Kata 2: Design a Canary Rollout for One Service

Time limit: 30 minutes
Goal: fluency with rollout design and rollback criteria.
Setup: pick a single service (real or one from workshop 02).

Produce a one-page plan containing:

  1. Strategy: canary. State why (not rolling, not blue-green) for this service.
  2. Traffic progression: exact weights and wait times (e.g., 5% -> 10m -> 25% -> 15m -> 50% -> 30m -> 100%).
  3. Success metrics: concrete queries, not vibes. At least: success rate, p95 latency. If relevant: business metric (conversion, queue depth).
  4. Rollback trigger: threshold + duration for each success metric.
  5. Rollback action: exact command or tool invocation; tested.
  6. Rollback owner: named role (e.g., on-call), no approval chain.
  7. Rollback deadline: end-to-end seconds to minutes.
  8. Observability: the deploy marker, the canary dashboard link, the alert route.

Deliverable: a Markdown doc + a working Argo Rollouts or Flagger spec (YAML) that implements it.

Repeat until: you can author both the doc and the spec in under 30 minutes for a new service description, and a teammate can critique it with fewer than 3 findings.

Kata 3: Expand/Contract Migration Paired with Backward-Compatible Code

Time limit: 45 minutes
Goal: operational fluency with DB schema changes that do not require downtime.
Setup: pick any non-trivial column change. Recommended: split a full_name column into first_name + last_name.

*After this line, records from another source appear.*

/-! SUPPORT. Two parses that differ in PCS, its snapshot and the working copy alone: they decode the same booleans and end
alike; with the statements that no PCS field steers a parse and that a keyframe forgets PCS (41_frame_header R189,
93_implementation_defined U4). -/

namespace Sys2Proof.Machine

/-! ### Reads over different old values -/

section reads

variable {α β : Type} {fb : Memory}

theorem Rd.Rel.refl (m : Rd α) : m.Rel Eq Eq m := fun _ _ h => by cases h; exact ⟨rfl, rfl⟩

/-- Two reads that decode the same booleans, whatever values they give. -/
abbrev Rd.SameCourse (m : Rd α) (m' : Rd β) : Prop := m.Rel Eq (fun _ _ => True) m'

theorem Rd.Rel.sameCourse {S : α → β → Prop} {m : Rd α} {m' : Rd β} (h : m.Rel Eq S m') : m.SameCourse m' :=
  fun d d' hd => ⟨trivial, (h d d' hd).2⟩

/-- The value that stands for an absent entry decodes nothing. -/
theorem updateAt_sameCourse (p : Prob) (rd : Rd α) (absent absent' : α) :
    (updateAt fb p rd absent).SameCourse (updateAt fb p rd absent') :=
  (Rd.Rel.refl _).bind_eq fun _ => .ite (Rd.Rel.refl rd).sameCourse (.pure trivial)

theorem eachL_sameCourse {f : α → β → Rd β} (h : ∀ a b b', (f a b).SameCourse (f a b')) (ps : List α)
    (old old' : List β) (hlen : old.length = old'.length) :
    (eachL f (ps.zip old)).SameCourse (eachL f (ps.zip old')) := by
  induction ps generalizing old old' with
  | nil => exact .pure trivial
  | cons a ps ih =>
    cases old with
    | nil => cases old' with
      | nil => exact .pure trivial
      | cons b' old' => cases hlen
    | cons b old => cases old' with
      | nil => cases hlen
      | cons b' old' =>
        exact (h a b b').bind fun _ _ _ => (ih old old' (Nat.succ.inj hlen)).bind fun _ _ _ => .pure trivial

theorem eachV_sameCourse {n : Nat} {f : α → β → Rd β} (h : ∀ a b b', (f a b).SameCourse (f a b')) (ps : Vector α n)
    (old old' : Vector β n) : (eachV f ps old).SameCourse (eachV f ps old') := fun d d' hd =>
  ⟨trivial, (eachL_sameCourse h ps.toList old.toList old'.toList (by simp) d d' hd).2⟩

theorem eachL_sameCourse_zip {f : β → Rd β} (h : ∀ b b', (f b).SameCourse (f b')) (old old' : List β)
    (hlen : old.length = old'.length) :
    (eachL (fun _ b => f b) (old.zip old)).SameCourse (eachL (fun _ b => f b) (old'.zip old')) := by
  induction old generalizing old' with
  | nil => cases old' with
    | nil => exact .pure trivial
    | cons b' old' => cases hlen
  | cons b old ih => cases old' with
    | nil => cases hlen
    | cons b' old' => exact (h b b').bind fun _ _ _ => (ih old' (Nat.succ.inj hlen)).bind fun _ _ _ => .pure trivial

theorem each_sameCourse {n : Nat} {f : β → Rd β} (h : ∀ b b', (f b).SameCourse (f b')) (old old' : Vector β n) :
    (each f old).SameCourse (each f old') := fun d d' hd =>
  ⟨trivial, (eachL_sameCourse_zip h old.toList old'.toList (by simp) d d' hd).2⟩

variable (c : Params)

theorem segFeatureData_sameCourse (g g' : Seg) :
    (segFeatureData c fb g).Rel Eq (fun x x' => x.enabled = g.enabled ∧ x'.enabled = g'.enabled)
      (segFeatureData c fb g') :=
  (Rd.Rel.refl _).bind_eq fun _ =>
    (each_sameCourse (fun _ _ => updateAt_sameCourse _ _ _ _) _ _).bind fun _ _ _ =>
      (each_sameCourse (fun _ _ => updateAt_sameCourse _ _ _ _) _ _).bind fun _ _ _ => .pure ⟨rfl, rfl⟩

theorem segTreeProbs_sameCourse (g g' : Seg) :
    (segTreeProbs c fb g).Rel Eq (fun x x' => x.enabled = g.enabled ∧ x'.enabled = g'.enabled) (segTreeProbs c fb g') :=
  (each_sameCourse (fun _ _ => updateAt_sameCourse _ _ _ _) _ _).bind fun _ _ _ => .pure ⟨rfl, rfl⟩

/-- The segmentation header over other old values: the same flags. -/
theorem segHeader_sameCourse (g g' : Seg) :
    (segHeader c fb g).Rel Eq (fun r r' => r.2 = r'.2 ∧ r.1.enabled = r'.1.enabled) (segHeader c fb g') := by
  refine (Rd.Rel.refl _).bind_eq fun enabled => .ite ?_ (.pure ⟨rfl, rfl⟩)
  refine (Rd.Rel.refl _).bind_eq fun map => (Rd.Rel.refl _).bind_eq fun data => ?_
  refine Rd.Rel.bind (S := fun x x' => x.enabled = true ∧ x'.enabled = true)
    (.ite (segFeatureData_sameCourse c _ _) (.pure ⟨rfl, rfl⟩)) fun x x' hx => ?_
  refine Rd.Rel.bind (S := fun y y' => y.enabled = x.enabled ∧ y'.enabled = x'.enabled)
    (.ite (segTreeProbs_sameCourse c _ _) (.pure ⟨rfl, rfl⟩)) fun y y' hy => ?_
  exact .pure ⟨rfl, by rw [hy.1, hy.2, hx.1, hx.2]⟩

/-- The fields of the loop-filter header that are always coded. -/
def LoopFilter.SameCoded (f f' : LoopFilter) : Prop :=
  f'.filterType = f.filterType ∧ f'.level = f.level ∧ f'.sharpness = f.sharpness ∧ f'.adjEnable = f.adjEnable

theorem lfDeltas_sameCourse {f f' : LoopFilter} (h : f.SameCoded f') :
    (lfDeltas c fb f).Rel Eq LoopFilter.SameCoded (lfDeltas c fb f') :=
  (each_sameCourse (fun _ _ => updateAt_sameCourse _ _ _ _) _ _).bind fun _ _ _ =>
    (each_sameCourse (fun _ _ => updateAt_sameCourse _ _ _ _) _ _).bind fun _ _ _ => .pure h

/-- The loop-filter header over other old values: the same coded fields. -/
theorem lfHeader_sameCourse (f f' : LoopFilter) :
    (lfHeader c fb f).Rel Eq (fun r r' => r.2 = r'.2 ∧ r.1.SameCoded r'.1) (lfHeader c fb f') := by
  refine (Rd.Rel.refl _).bind_eq fun type => (Rd.Rel.refl _).bind_eq fun level => ?_
  refine (Rd.Rel.refl _).bind_eq fun sharpness => (Rd.Rel.refl _).bind_eq fun adj => ?_
  have hcoded : LoopFilter.SameCoded { f with filterType := type, level, sharpness, adjEnable := adj }
      { f' with filterType := type, level, sharpness, adjEnable := adj } := ⟨rfl, rfl, rfl, rfl⟩
  refine .ite ((Rd.Rel.refl _).bind_eq fun update => ?_) (.pure ⟨rfl, hcoded⟩)
  exact Rd.Rel.bind (.ite (lfDeltas_sameCourse c hcoded) (.pure hcoded)) fun _ _ hx => .pure ⟨rfl, hx⟩

theorem tokenProbs_sameCourse (old old' : CoeffTable) : (tokenProbs c fb old).SameCourse (tokenProbs c fb old') :=
  eachV_sameCourse (fun p => eachV_sameCourse (fun p => eachV_sameCourse (fun p => eachV_sameCourse
    (fun p => updateAt_sameCourse p _) p) p) p) _ _ _

theorem modeProbs_sameCourse {n : Nat} (old old' : Vector Prob n) :
    (modeProbs c fb old).SameCourse (modeProbs c fb old') := by
  unfold modeProbs
  split
  · exact each_sameCourse (fun _ _ => updateAt_sameCourse _ _ _ _) old old'
  · exact (Rd.Rel.refl _).bind_eq fun _ => .ite (each_sameCourse (fun _ _ => (Rd.Rel.refl _).sameCourse) old old')
      (.pure trivial)

theorem intraProbs_sameCourse (y y' : Vector Prob 4) (uv uv' : Vector Prob 3) :
    (intraProbs c fb y uv).SameCourse (intraProbs c fb y' uv') :=
  (modeProbs_sameCourse c y y').bind fun _ _ _ => (modeProbs_sameCourse c uv uv').bind fun _ _ _ => .pure trivial

theorem mvProbs_sameCourse (old old' : MvTable) : (mvProbs c fb old).SameCourse (mvProbs c fb old') :=
  eachV_sameCourse (fun p => eachV_sameCourse (fun p => updateAt_sameCourse p _) p) _ _ _

end reads

/-! ### States that differ in PCS, its snapshot and W -/

/-- `s'` is `s` over another codec state. -/
def SameButCodec (s s' : State) : Prop := ∃ p q e, s' = { s with pcs := p, pcsSnap := q, w := e }

/-- Two passes that end alike: both accept, or both raise one cause. -/
inductive Pass.SameEnd : Pass → Pass → Prop
  | ok {t t' : State} (h : SameButCodec t t') : Pass.SameEnd (.ok t) (.ok t')
  | error (c : Cause) {t t' : State} (h : SameButCodec t t') : Pass.SameEnd (.error (c, t)) (.error (c, t'))

theorem Pass.SameEnd.bind {p p' : Pass} {f f' : State → Pass} (hp : Pass.SameEnd p p')
    (hf : ∀ t t', SameButCodec t t' → Pass.SameEnd (f t) (f' t')) : Pass.SameEnd (p >>= f) (p' >>= f') := by
  cases hp with
  | ok h => exact hf _ _ h
  | error c h => exact .error c h

/-- Anything of a state that does not depend on the codec state. -/
theorem SameButCodec.keeps {γ : Type} {s s' : State} (h : SameButCodec s s') (f : State → γ)
    (hf : ∀ t p q e, f { t with pcs := p, pcsSnap := q, w := e } = f t := by intro _ _ _ _; rfl) : f s' = f s := by
  obtain ⟨p, q, e, rfl⟩ := h
  exact hf s p q e

theorem SameButCodec.ite {b : Bool} {s s' t t' : State} (h : SameButCodec s s') (h' : SameButCodec t t') :
    SameButCodec (if b then s else t) (if b then s' else t') := by cases b <;> assumption

/-- An update of other fields that reads no codec state. -/
theorem SameButCodec.map {s s' : State} (h : SameButCodec s s') {f : State → State}
    (hf : ∀ t p q e, f { t with pcs := p, pcsSnap := q, w := e } = { f t with pcs := p, pcsSnap := q, w := e } := by
      intro _ _ _ _; rfl) : SameButCodec (f s) (f s') := by
  obtain ⟨p, q, e, rfl⟩ := h
  exact ⟨p, q, e, hf s p q e⟩

theorem SameButCodec.decoding {α β : Type} {s s' : State} {rd : Rd α} {rd' : Rd β} {S : α → β → Prop}
    {store : α → State → State} {store' : β → State → State} (h : SameButCodec s s') (hrd : rd.Rel Eq S rd')
    (hstore : ∀ x x' t t', S x x' → SameButCodec t t' → SameButCodec (store x t) (store' x' t')) :
    SameButCodec (s.decoding rd store) (s'.decoding rd' store') := by
  obtain ⟨p, q, e, rfl⟩ := h
  obtain ⟨hx, hd⟩ := hrd s.bd s.bd rfl
  exact hstore _ _ _ _ hx ⟨p, q, e, by rw [hd]⟩

/-- A pass whose read sees no codec state. -/
theorem SameButCodec.decoding_same {α : Type} {s s' : State} (rd : Rd α) {store : α → State → State}
    (h : SameButCodec s s')
    (hstore : ∀ x t p q e, store x { t with pcs := p, pcsSnap := q, w := e } =
      { store x t with pcs := p, pcsSnap := q, w := e } := by intro _ _ _ _ _; rfl) :
    SameButCodec (s.decoding rd store) (s'.decoding rd store) :=
  h.decoding (Rd.Rel.refl rd) fun x _ _ _ hx ht => hx ▸ ht.map (f := store x) (hstore x)

/-! ### S1 -/

variable {s s' : State}

theorem parseTag_sameEnd (h : SameButCodec s s') : Pass.SameEnd (parseTag s) (parseTag s') := by
  have hset : SameButCodec s.setTag s'.setTag := h.map
  have hlen : s'.argLen = s.argLen := h.keeps State.argLen
  have hcfg : s'.cfg = s.cfg := h.keeps State.cfg
  have htag : s'.tag = s.tag := h.keeps State.tag
  unfold parseTag
  rw [hlen, hcfg, htag]
  split
  · exact .error _ h
  · split
    · exact .error _ h
    · exact .ok hset

theorem parseKeyExtension_sameEnd (h : SameButCodec s s') :
    Pass.SameEnd (parseKeyExtension s) (parseKeyExtension s') := by
  have hkey : SameButCodec s.keyExtension.setFirstPartOffset s'.keyExtension.setFirstPartOffset := by
    obtain ⟨p, q, e, rfl⟩ := h; exact ⟨_, q, e, rfl⟩
  have hoff : SameButCodec s.setFirstPartOffset s'.setFirstPartOffset := h.map
  have hkf : s'.fhr.keyFrame = s.fhr.keyFrame := h.keeps fun t => t.fhr.keyFrame
  have hlen : s'.argLen = s.argLen := h.keeps State.argLen
  have hcode : s'.startCodeOk = s.startCodeOk := h.keeps State.startCodeOk
  unfold parseKeyExtension
  rw [hkf, hlen, hcode]
  split
  · split
    · exact .error _ h
    · split
      · exact .ok hkey
      · exact .error _ h
  · exact .ok hoff

theorem checkFirstPart_sameEnd (h : SameButCodec s s') : Pass.SameEnd (checkFirstPart s) (checkFirstPart s') := by
  have hlen : s'.argLen = s.argLen := h.keeps State.argLen
  have hfhr : s'.fhr = s.fhr := h.keeps State.fhr
  unfold checkFirstPart
  rw [hlen, hfhr]
  split
  · exact .error _ h
  · exact .ok h

theorem openFirstPart_sameButCodec (h : SameButCodec s s') : SameButCodec s.openFirstPart s'.openFirstPart := by
  obtain ⟨p, q, e, rfl⟩ := h; exact ⟨p, q, _, rfl⟩

theorem beginParse_sameButCodec (h : SameButCodec s s') : SameButCodec s.beginParse s'.beginParse := by
  obtain ⟨p, q, e, rfl⟩ := h; exact ⟨p, _, e, rfl⟩

theorem parsePrefix_sameEnd (h : SameButCodec s s') : Pass.SameEnd (parsePrefix s) (parsePrefix s') :=
  (parseTag_sameEnd h).bind fun _ _ ht => (parseKeyExtension_sameEnd ht).bind fun _ _ hu =>
    (checkFirstPart_sameEnd hu).bind fun _ _ hv => .ok (openFirstPart_sameButCodec hv)

/-! ### The coded elements -/

theorem parseColor_sameButCodec (h : SameButCodec s s') : SameButCodec (parseColor s) (parseColor s') := by
  have hdec : SameButCodec (s.decoding (colorHeader s.fb) State.setColor) (s'.decoding (colorHeader s.fb) State.setColor) :=
    h.decoding_same _
  obtain ⟨p, q, e, rfl⟩ := h
  exact .ite hdec ⟨p, q, e, rfl⟩

theorem parseSegmentation_sameButCodec (h : SameButCodec s s') :
    SameButCodec (parseSegmentation s) (parseSegmentation s') := by
  have henter : SameButCodec (s.enter .s2) (s'.enter .s2) := h.map
  obtain ⟨p, q, e, rfl⟩ := h
  refine henter.decoding (segHeader_sameCourse s.cfg s.pcs.seg p.seg) fun x x' t t' hx ht => ?_
  obtain ⟨p, q, e, rfl⟩ := ht
  refine ⟨{ p with seg := x'.1 }, q, e, ?_⟩
  simp only [State.setSegmentation, hx.1]

theorem parseLoopFilter_sameButCodec (h : SameButCodec s s') :
    SameButCodec (parseLoopFilter s) (parseLoopFilter s') := by
  have henter : SameButCodec (s.enter .s3) (s'.enter .s3) := h.map
  obtain ⟨p, q, e, rfl⟩ := h
  refine henter.decoding (lfHeader_sameCourse s.cfg s.pcs.lf p.lf) fun x x' t t' hx ht => ?_
  obtain ⟨p, q, e, rfl⟩ := ht
  refine ⟨{ p with lf := x'.1 }, q, e, ?_⟩
  simp only [State.setLoopFilter, hx.1]

theorem parsePartCount_sameButCodec (h : SameButCodec s s') : SameButCodec (parsePartCount s) (parsePartCount s') := by
  have henter : SameButCodec (s.enter .s3p) (s'.enter .s3p) := h.map
  obtain ⟨p, q, e, rfl⟩ := h
  exact henter.decoding_same (lit s.fb s.cfg.partCntBits)

theorem parseQuant_sameButCodec (h : SameButCodec s s') : SameButCodec (parseQuant s) (parseQuant s') := by
  have henter : SameButCodec (s.enter .s4) (s'.enter .s4) := h.map
  obtain ⟨p, q, e, rfl⟩ := h
  exact henter.decoding_same (quantHeader s.cfg s.fb)

theorem parseTokenProbs_sameButCodec (h : SameButCodec s s') :
    SameButCodec (parseTokenProbs s) (parseTokenProbs s') := by
  have henter : SameButCodec (s.enter .s6t) (s'.enter .s6t) := h.map
  obtain ⟨p, q, e, rfl⟩ := h
  refine henter.decoding (tokenProbs_sameCourse s.cfg s.w.coeff e.coeff) fun x x' t t' _ ht => ?_
  obtain ⟨p, q, e, rfl⟩ := ht
  exact ⟨p, q, { e with coeff := x' }, rfl⟩

theorem parseSkip_sameButCodec (h : SameButCodec s s') : SameButCodec (parseSkip s) (parseSkip s') := by
  have henter : SameButCodec (s.enter .s7) (s'.enter .s7) := h.map
  obtain ⟨p, q, e, rfl⟩ := h
  exact henter.decoding_same (skipHeader s.fb)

Produce four separately shippable PRs:

  1. PR 1 -- Expand. Migration that ADD COLUMN first_name, ADD COLUMN last_name. Code: dual-write on save, continue reading full_name.
  2. PR 2 -- Backfill. Migration to populate first_name / last_name for existing rows. Code unchanged.
  3. PR 3 -- Switch reads. Code change: read first_name / last_name, fall back to parsing full_name if null. No schema change.
  4. PR 4 -- Contract. Stop writing full_name. Later PR: ALTER TABLE ... DROP COLUMN full_name.

For each PR, state:

  • the rollback path from that deployed state
  • the minimum time window between this deploy and the next
  • what metric you would watch to confirm it is safe to proceed

Repeat until: you can sketch the four PRs and the transitions from memory in < 45 minutes, and you can name at least one alternative change type (add nullable column, change column type, split row into two tables) and adapt the pattern.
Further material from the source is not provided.